We have been operating a charter boat out of Destin called the Private Yacht Ramjack this summer. I had a couple of guys on board this past Friday that wanted to try their luck finding the sometimes elusive Wahoo. So, Parker and I loaded up the Wahoo gear and went hunting. We trolled the Ozark and the humps to the SE without a single bite. The water was prettier on the way out. We dodged a few thunder boomers then on the way back in came upon some super-clean blue/green water about 20 miles S of Destin. It is now 2:00 in the afternoon and I'm thinking these critters have outsmarted me again. Luck struck! Picked up the first one on a Yozuri Bonita - about 25#s, circled back and got a second one - about 30#. Not huge, but really, really glad to have FINALLY got a bite. 
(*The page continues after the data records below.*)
-- ==== Sys2Proof/Machine/Completion.lean ====
section
/-! DEFINITION. COLLECT (R168) and STATUS (R170). -/

namespace Sys2Proof.Machine

/-- The Completion Queue's event for a COLLECT (R168). -/
def ownCollect (count : Byte) (s : State) : State × Answer :=
  let n := collectTaken count
  (s.setQueue ⟨s.queue.records.drop n, false⟩,
    .collected (s.queue.records.take n) (s.queue.records.drop n).length s.queue.overflow)

/-- COLLECT (R168). -/
def execCollect (count : Byte) (s : State) : Host.Outcome State Fault Refusal :=
  request (.collect count) (ownCollect count) s

/-- STATUS (R170). A STATUS that came in a frame has its reply since the event that began it. -/
def execStatus (s : State) : Host.Outcome State Fault Refusal :=
  request .status (fun s => (s, .status s.report)) s

end Sys2Proof.Machine
end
There is a small pocket of nice water in front of Destin, and to the East. But, it seems everything West of Destin is not very good right now unless you can make the long run to blue water. The salinity chart on Hiltons shows the area to the covered in freshwater - ugg! Wish I could report more, glad to have got these 2 wahoo. Pics forthcoming. 

Matt


----------



## matttheboatman (Aug 25, 2008)

pics...


----------



## atlantacapt (Oct 2, 2007)

That water was a tiny little sliver Saturday south and of the Ozark...it was pretty when we were in it and I was sure we were going to get a good topwater bite, but no dice for us. It was only about 4-5 miles wide and was brown mud on either side of it....not a huge area, but probably had the fish packed in. Glad you got a couple bites there...


----------